====== RECORDS SHOWN
/-- Whether self-refresh keeps a core in its power state (R404). -/
def State.refreshHolds (s : State) (c : Core) : Bool := s.refresh && (c.power == 2 || c.power == 3)

/-- A request for a power state (R402): refused for a core bound to a team, held while self-refresh keeps the core (R404). -/
def State.requestPower (s : State) (core : Nat) (state : BitVec 2) : State :=
  let c := s.coreAt core
  let s1 := s.modCore core (fun c => { c with request := state })
  if state = c.power then s1
  else if c.power == 0 && c.team.isSome then s1.modCore core (fun c => { c with refused := true })
  else if s.refreshHolds c then s1
  else s1.enterPower core state

/-- POWER_STATE_REQUEST: a write to a core's power register (R402). -/
def execPowerStateRequest (core : Nat) (state : BitVec 2) (s : State) : Answer := .next (s.requestPower core state)

/-- POWER_REFUSAL_CLEAR: writing 1 to [16] of a core's power register clears it (R402). -/
def execPowerRefusalClear (core : Nat) (s : State) : Answer := .next (s.modCore core (fun c => { c with refused := false }))

/-- CLOCK_STEP_CHANGE: the fabric clock step; no result changes (R403). -/
def execClockStepChange (clk : BitVec 2) (s : State) : Answer := .next { s with clock := clk }

/-- Self-refresh asked for: accepted only while every core is in RET or OFF (R404). -/
def State.refreshOn (s : State) : State :=
  let ok := (List.range Config.coreCount).all (fun p => let c := s.coreAt p; c.power == 2 || c.power == 3)
  if ok then { s with refresh := true } else { s with refreshNo := true }

/-- SELF_REFRESH_ENTER: writing 1 to the self-refresh bit (R404). -/
def execSelfRefreshEnter (s : State) : Answer := .next s.refreshOn

/-- Self-refresh left: requests that it held back take effect (R404). -/
def State.refreshOff (s : State) : State :=
  let late := if s.refresh then
      (List.range Config.coreCount).filter (fun p => let c := s.coreAt p; (c.power == 2 || c.power == 3) && c.request != c.power)
    else []
  late.foldl (fun (z : State) p => z.enterPower p (z.coreAt p).request) { s with refresh := false }

/-- SELF_REFRESH_EXIT: writing 0 to the self-refresh bit (R404). -/
def execSelfRefreshExit (s : State) : Answer := .next s.refreshOff

/-! ### The aperture (R390, R391) -/

/-- The sum of LPDDR6 shares over all partitions, one of them replaced (R391). -/
def State.dramSum (s : State) (part share : Nat) : Nat :=
  ((List.range 32).map (fun q => if q = part then share else (s.partAt q).pdram.toNat)).foldl (· + ·) 0

/-- A write to a partition register (R391); reserved bits read zero. -/
def State.partWrite (s : State) (part off : Nat) (v : BitVec 64) : Answer :=
  match off with
  | 0x00 => .next (s.modPart part (fun pt => { pt with ptroot := v &&& 0x000FFFFFFFFE0000 }))
  | 0x08 => .next (s.modPart part (fun pt => { pt with pevt := v &&& 0xFFFFFFFF }))
  | 0x10 => .next (s.modPart part (fun pt => { pt with pfq := v &&& 0x000FFFFFFFFF0000 }))
  | 0x18 => .next (s.modPart part (fun pt => { pt with pfqR := bitsOf v.toNat 41 32 }))
  | 0x20 => .next (s.modPart part (fun pt => { pt with pways := v &&& 0xFFFF }))
  | 0x28 =>
    let share := v.toNat % 128
    .next (if s.dramSum part share ≤ 64 then s.modPart part (fun pt => { pt with pdram := BitVec.ofNat 64 share }) else s)
  | 0x30 => .next (s.setGrant part false v)
  | 0x38 => .next (s.setGrant part true v)
  | 0x40 =>
    let s1 := if v.getLsbD 2 then s.modPart part (fun pt => { pt with resetDone := false }) else s
    .next (if v.getLsbD 1 then s1.resetPart part else s1)
  | _ => .next s
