/-- R230, R254, R291, R292, R294, R295, R333: COPY_START does nothing while its core has failed or a fault holds the engine;
else the next copy begins, unless one is moving, 16 wait for delivery or the team is being stopped, and the moving one goes on,
beat after beat in order, all at once or some beats in one turn and the rest later. Of a beat of 64 bytes every source is read
before its first element is written, and its elements are then written in order, so that it is not seen half written. An
element of a copy between records of one format without a reduction has its bytes put at its place unchanged. An empty fibre's
trigger begins a copy that moves nothing. COPY_COMPLETE turns the oldest copy whose elements have been performed into an
end-of-tile; END_OF_TILE_DELIVERY puts the oldest into the notified inbox, and waits without effect while that has no room.
(The model's choices in it: log 52, 80.) -/
def Obligations.CopyEvents : Prop := ∀ (core : Nat) (s : State) (j : CopyJob) (js : List CopyJob) (e : Eot) (es : List Eot) (x : Trig)
    (xs : List Trig),
  let c := (s.coreAt core).ce
  let only := fun (t : State) => t = { s with cores := t.cores } ∧ ∀ p, p ≠ core → t.coreAt p = s.coreAt p
  let q := (s.teamAt core).posOf e.core
  ((s.coreAt core).failed = true ∨ c.hold.isSome = true → exec (.copyStart core) s = .next s) ∧
  ((s.coreAt core).failed = false → c.hold = none →
    exec (.copyStart core) s = .next ((if s.copiesRun core then s.modCe core CopyEng.next else s).copyMove core) ∧
    (s.copiesRun core = true → c.moving = false → c.eots.length + c.jobs.length < 16 → c.trigs = x :: xs → c.begin x = some j →
      x.empty = true → Next (exec (.copyStart core) s) (fun t => only t ∧ (t.coreAt core).ce.jobs = c.jobs ++ [j] ∧
        j.moved = true ∧ j.bytes = 0)) ∧
    (s.copiesRun core = false → c.moving = false → exec (.copyStart core) s = .next s)) ∧
  (c.jobs = [j] → j.moved = false → let left := (j.t.dst.size - j.done) / max 1 (64 / portWidth j.t.dst.fmt) + 2
    (∀ n, j.run s core (n + 1) = (j.run s core n).beat core (copyEmits { src := j.t.src, dst := j.t.dst } j.t.prog)) ∧
    ((j.run s core left).stuck = false → (s.copyMove core).mem = (j.run s core left).s.mem ∧ ∃ y,
      ((s.copyMove core).coreAt core).ce.jobs = [y] ∧ y.moved = true ∧ y.done = max j.done j.t.dst.size) ∧
    (∀ n, (j.run s core n).hold = none → (s.copySome core n).mem = (j.run s core n).s.mem ∧ ∃ y,
      ((s.copySome core n).coreAt core).ce.jobs = [y] ∧ y.done = (j.run s core n).job.done)) ∧
  (∀ n, s.here = core → s.slot = whoCopy → (s.coreAt core).failed = false → c.hold = none →
    s.piece n = (if s.copiesRun core then s.modCe core CopyEng.next else s).copySome core n) ∧
  (∀ (m : Mover) (emits : List (View × Nat)), m.stuck = false → let n := m.job.beatLeft
    let r := (List.range n).foldl (fun (x : Mover) i => x.ahead core emits (m.job.done + i)) { m with pos := 0 }
    r.wrote = m.wrote ∧ r.job.done = m.job.done ∧ r.job.bytes = m.job.bytes ∧ (r.stuck = true → m.beat core emits = r) ∧
    (r.stuck = false → m.beat core emits = (List.range n).foldl (fun (x : Mover) _ => x.step core emits) r) ∧
    ∀ d, 64 % portWidth m.job.t.dst.fmt = 0 → m.job.done = d * (64 / portWidth m.job.t.dst.fmt) →
      n = min (m.job.t.dst.size - m.job.done) (64 / portWidth m.job.t.dst.fmt)) ∧
  (∀ (m : Mover) (z : State) (a k : Nat) (o : Option (Nat × Nat)), m.job = j → m.stuck = false → m.pos = j.seen.length → j.t.prog = [] →
    j.t.red = 0 → j.t.src.fmt = j.t.dst.fmt → j.t.src.window.length = j.t.src.rank → k < j.t.src.size → let w := portWidth j.t.dst.fmt
    m.s.copyPlace core (j.t.src.base + BitVec.ofInt 64 (j.t.src.offsetOf k)) false = (.key a o, z) →
    z.badIn (64 * (a / 64)) 64 = false → z.badIn a w = false →
    let t := m.ahead core (copyEmits { src := j.t.src, dst := j.t.dst } []) k
    t = { m with s := z, pos := m.pos + 1, job := { j with seen := j.seen ++ [some (z.peekNat a w)] } }) ∧
  (∀ (m : Mover) (y : State) (v b : Nat) (rest : List (Option Nat)) (l : Option (Nat × Nat)), m.job = j → m.stuck = false →
    j.seen = some v :: rest → j.t.prog = [] → j.t.red = 0 → j.t.src.fmt = j.t.dst.fmt → j.t.src.window.length = j.t.src.rank →
    j.done < j.t.src.size → let w := portWidth j.t.dst.fmt
    m.s.copyPlace core (j.t.dst.base + BitVec.ofInt 64 (j.t.dst.offsetOf j.done)) true = (.key b l, y) → y.Canonical →
    let t := m.step core (copyEmits { src := j.t.src, dst := j.t.dst } [])
    t.stuck = false ∧ t.job.done = j.done + 1 ∧ t.job.seen = rest ∧ t.job.bytes = j.bytes + w ∧ t.s.peek b w = bytesOfNat v w ∧
    BytesBut b w y t.s ∧ t.s = { y with mem := t.s.mem }) ∧
  (∀ (m : Mover) (z y : State) (a b : Nat) (o : Option (Nat × Nat)) (l : Option (Nat × Nat)), m.job = j → m.stuck = false → j.seen = [] →
    j.t.prog = [] → j.t.red = 0 → j.t.src.fmt = j.t.dst.fmt → j.t.src.window.length = j.t.src.rank → j.done < j.t.src.size →
    let w := portWidth j.t.dst.fmt
    m.s.copyPlace core (j.t.src.base + BitVec.ofInt 64 (j.t.src.offsetOf j.done)) false = (.key a o, z) →
    z.badIn (64 * (a / 64)) 64 = false → z.badIn a w = false →
    z.copyPlace core (j.t.dst.base + BitVec.ofInt 64 (j.t.dst.offsetOf j.done)) true = (.key b l, y) → y.Canonical →
    let t := m.step core (copyEmits { src := j.t.src, dst := j.t.dst } [])
    t.stuck = false ∧ t.hold = m.hold ∧ t.job.done = j.done + 1 ∧ t.job.bytes = j.bytes + w ∧ t.job.lost = j.lost ∧
    t.s.peek b w = z.peek a w ∧ BytesBut b w y t.s ∧ t.s = { y with mem := t.s.mem }) ∧
  (c.jobs = j :: js → j.moved = true → Next (exec (.copyComplete core) s) (fun t => only t ∧
    let n := (c.count + 1) % 2 ^ 14
    (t.coreAt core).ce = { c with
      jobs := js, count := n, eots := c.eots ++ [{ core := j.t.core, box := j.t.box, ent := eotEntry (s.lid core) n j, gives := j.wrote }] })) ∧
  (c.jobs = j :: js → j.moved = false → exec (.copyComplete core) s = .next s) ∧
  (c.eots = e :: es → boxRoom ((s.ctlAt q).box e.box) e.ent = true → e.box < 8 → Next (exec (.endOfTileDelivery core) s) (fun t =>
    SameBytes s t ∧ (t.coreAt core).ce = { c with eots := es } ∧ (t.ctlAt q).box e.box = (s.ctlAt q).box e.box ++ [e.ent] ∧
    ∀ p b, p ≠ q ∨ b ≠ e.box → (t.ctlAt p).box b = (s.ctlAt p).box b)) ∧
  (c.eots = e :: es → boxRoom ((s.ctlAt q).box e.box) e.ent = false → exec (.endOfTileDelivery core) s = .next s)

/-- R288, R289, R291, R265, R365, R366: PAGE_WALK_COMPLETE ends a walk: the die's buffer gets the translation, or every access
that joined it the fault. TLB_INVALIDATION leaves no buffer an entry of its partition, and no copy of it held.
CHECKPOINT_DRAIN_COMPLETE streams a slot's frozen pages to the target, clears COW in the entries of pages that no other slot
freezes, gives the shadows back to the pool, and gives the slot up once the notified inbox has its entry; it waits without
effect while its target cannot be written, and keeps the slot while the inbox has no room. Of a task that has ended the entry
is dropped. (The model's choices in it: log 10, 34, 64.) -/
def Obligations.MemoryEvents : Prop := ∀ (die part page slot : Nat) (s : State) (w : Walk) (at_ size : Nat) (pte : BitVec 64) (sl : Slot) (d : Drain)
    (z : State),
  (s.walks.find? (fun w => w.die == die && w.part == part && w.page == page) = some w →
    (s.walkTable part (65536 * page) = some (at_, pte, size) → Next (exec (.pageWalkComplete die part page) s) (fun t =>
      t = { s with walks := s.walks.erase w, dieTlb := t.dieTlb, free := t.free } ∧ (tgetD [] t.dieTlb die).head? =
        some { part := part, page := 65536 * page / size * size, size := size, pte := pte })) ∧
    (s.walkTable part (65536 * page) = none → Next (exec (.pageWalkComplete die part page) s) (fun t =>
      t = { s with walks := s.walks.erase w, cores := t.cores } ∧ ∀ a ∈ w.joined, t.walkFailed a.core a.who page = true))) ∧
  Next (exec (.tlbInvalidation part) s) (fun t => t = { s with cores := t.cores, dieTlb := t.dieTlb } ∧
    ∀ k, (∀ e ∈ (t.coreAt k).tlb, e.part ≠ part) ∧ (∀ e ∈ tgetD [] t.dieTlb k, e.part ≠ part) ∧ t.ctlAt k = s.ctlAt k ∧
      ∀ x tm, (s.coreAt k).team = some x → tget s.teams x = some tm → tm.part = part → (t.coreAt k).ce.hold = none) ∧
  (tget (s.partAt part).slots slot = some sl → sl.drain = some d → s.Canonical →
    let e := drainEntry sl.pages slot d.engine
    let gone := fun (t : State) => tget (t.partAt part).slots slot = none
    let frozenBy := fun (g : Nat) (x : Nat × Slot) => x.1 ≠ slot ∧ x.2.base ≤ g ∧ g < x.2.base + x.2.pages ∧
      (x.2.drain.any (fun y => y.streamed)) = false
    (d.streamed = true →
      (∀ y, s.deliver d.team d.core d.box e = some y → Next (exec (.checkpointDrainComplete part slot) s) (fun t =>
        gone t ∧ SameBytes s t ∧ t.cores = y.cores ∧ t.teams = y.teams)) ∧
      (s.deliver d.team d.core d.box e = none → exec (.checkpointDrainComplete part slot) s = .next s)) ∧
    (tget s.teams d.team = none → s.deliver d.team d.core d.box e = some s) ∧
    (∀ tm, tget s.teams d.team = some tm → d.box < 8 →
      (tm.save = none → let p := tm.posOf d.core
        (boxRoom ((s.ctlAt p).box d.box) e = true → ∃ y, s.deliver d.team d.core d.box e = some y ∧ y = { s with cores := y.cores } ∧
          (y.ctlAt p).box d.box = (s.ctlAt p).box d.box ++ [e] ∧ ∀ q b, q ≠ p ∨ b ≠ d.box → (y.ctlAt q).box b = (s.ctlAt q).box b) ∧
        (boxRoom ((s.ctlAt p).box d.box) e = false → s.deliver d.team d.core d.box e = none)) ∧
      (∀ sv c, tm.save = some sv → sv.cores[d.core]? = some c →
        (boxRoom (c.ctl.box d.box) e = true → ∃ y tn sw k, s.deliver d.team d.core d.box e = some y ∧ y = { s with teams := y.teams } ∧
          tget y.teams d.team = some tn ∧ tn.save = some sw ∧ sw.cores[d.core]? = some k ∧ k.ctl.box d.box = c.ctl.box d.box ++ [e]) ∧
        (boxRoom (c.ctl.box d.box) e = false → s.deliver d.team d.core d.box e = none))) ∧
    (∀ from_ to_ pte, sl.pages = 1 → d.dest % 65536 = 0 → s.frozenAt part sl sl.base = some from_ →
      s.xlatTable part d.dest .write = .ok to_ pte → pteCow pte = false →
      ∃ y, s.streamSlot part sl d.dest sl.pages 0 = some y ∧ y.peek to_ 65536 = s.peek from_ 65536 ∧ BytesBut to_ 65536 s y) ∧
    (d.streamed = false → (s.streamSlot part sl d.dest sl.pages 0 = none → exec (.checkpointDrainComplete part slot) s = .next s) ∧
      (s.streamSlot part sl d.dest sl.pages 0 = some z → Next (exec (.checkpointDrainComplete part slot) s) (fun t =>
        (∀ k, (∀ i x, i < sl.pages → z.walkTable part (65536 * (sl.base + i)) = some x → k < x.1 ∨ x.1 + 8 ≤ k) →
          readCell t.mem k = readCell z.mem k) ∧
        (∀ i x, i < sl.pages → (∀ y ∈ (z.partAt part).slots, ¬frozenBy (sl.base + i) y) →
          t.walkTable part (65536 * (sl.base + i)) = some x → pteCow x.2.1 = false) ∧
        (∀ x, tget (z.partAt part).slots slot = some x → (t.partAt part).pool = (z.partAt part).pool ++ x.shadows.map Prod.snd) ∧
        ((s.deliver d.team d.core d.box e).isSome = true → gone t) ∧
        (s.deliver d.team d.core d.box e = none →
          tget (t.partAt part).slots slot = some { sl with shadows := [], drain := some { d with streamed := true } })))))

/-- R303, R305, R313, R390, R398: a queue's window belongs to the partition that has the queue: an access from another is
dropped. A write that is not one of 64 bytes, or whose queue no partition has, is dropped with QERR bit 1; one that finds 32
records is dropped, counted, noted in QERR bit 0 and announced; any other is a record for the dispatcher, which makes it a task
or refuses it with QERR bit 2 and the reason. QKILL kills a live task of the queue's own partition and is without effect on any
other; QERR bits written with 1 are cleared. (The model's choices in it: log 25, 28.) -/
def Obligations.QueueEvents : Prop := ∀ (q by_ t : Nat) (whole : Bool) (record : BitVec 512) (handle : BitVec 32) (ones : BitVec 64) (s : State)
    (k : Task),
  let x := s.queueAt q
  let only := fun (y : Queue) (t : State) => t = { s with queues := t.queues, irqs := t.irqs } ∧ t.queueAt q = y ∧
    ∀ r, r ≠ q → t.queueAt r = s.queueAt r
  (2048 ≤ q ∨ (x.assigned = true ∧ x.tag ≠ by_) → exec (.queueRecordWrite { queue := q, source := by_ } whole record) s = .next s ∧
    exec (.qkill { queue := q, source := by_ } handle) s = .next s ∧ exec (.qerrClear { queue := q, source := by_ } ones) s = .next s) ∧
  (q < 2048 → (x.assigned = true → x.tag = by_) →
    (whole = false ∨ x.assigned = false → Next (exec (.queueRecordWrite { queue := q, source := by_ } whole record) s) (fun t =>
      only { x with err := x.err ||| 2 } t ∧ t.irqs = s.irqs)) ∧
    (whole = true → x.assigned = true → 32 ≤ x.recs.length → Next (exec (.queueRecordWrite { queue := q, source := by_ } whole record) s) (fun t =>
      only { x with ovf := satAdd x.ovf 1, err := x.err ||| 1 } t ∧ t.irqs = s.irqs ++ [irqMsg 2 x.tag q])) ∧
    (whole = true → x.assigned = true → x.recs = [] →
      let z := (s.modQueue q (fun x => { x with recs := [record] })).modQueue q (fun x => { x with recs := [] })
      let src : PlanSrc := { part := x.tag, core := none, pos := 0 }
      let b := bytesOfNat record.toNat 64
      (z.refusal src b 0 ≠ 0 → Next (exec (.queueRecordWrite { queue := q, source := by_ } whole record) s) (fun t =>
        only { x with err := x.err ||| 4, ref := BitVec.ofNat 8 (z.refusal src b 0) } t ∧ t.irqs = s.irqs)) ∧
      (z.refusal src b 0 = 0 → exec (.queueRecordWrite { queue := q, source := by_ } whole record) s = .next (z.addTask src b 0 q).1.failDeps)) ∧
    (s.taskOf handle = some t → tget s.tasks t = some k →
      (x.assigned = true → k.part = x.tag → exec (.qkill { queue := q, source := by_ } handle) s = .next (s.killTask t) ∧
        (k.ended = none → k.posted = false → ∃ y, tget (s.killTask t).tasks t = some y ∧ y.ended = some y.rootEnd ∧
          (k.plan.map PlanNode.kids = [[]] → k.nodes.length = 1 → (k.nodeAt 0).ended = none → y.ended = some { st := 3, code := 0 }))) ∧
      (x.assigned = false ∨ k.part ≠ x.tag → exec (.qkill { queue := q, source := by_ } handle) s = .next s)) ∧
    (s.taskOf handle = none → exec (.qkill { queue := q, source := by_ } handle) s = .next s) ∧
    (x.assigned = false → exec (.qerrClear { queue := q, source := by_ } ones) s = .next s) ∧
    (x.assigned = true → Next (exec (.qerrClear { queue := q, source := by_ } ones) s) (fun t =>
      only { x with err := x.err &&& ~~~(ones.extractLsb' 0 3) } t ∧ t.irqs = s.irqs)))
============
• TASK DETAILS: Among the records above, repeat exactly the line with "x.tag q])) ∧", the line with "(z.refusal src b 0 ≠", and every line in between, and only those.

• ANSWER SECTION:
      only { x with ovf := satAdd x.ovf 1, err := x.err ||| 1 } t ∧ t.irqs = s.irqs ++ [irqMsg 2 x.tag q])) ∧
    (whole = true → x.assigned = true → x.recs = [] →
      let z := (s.modQueue q (fun x => { x with recs := [record] })).modQueue q (fun x => { x with recs := [] })
      let src : PlanSrc := { part := x.tag, core := none, pos := 0 }
      let b := bytesOfNat record.toNat 64
      (z.refusal src b 0 ≠ 0 → Next (exec (.queueRecordWrite { queue := q, source := by_ } whole record) s) (fun t =>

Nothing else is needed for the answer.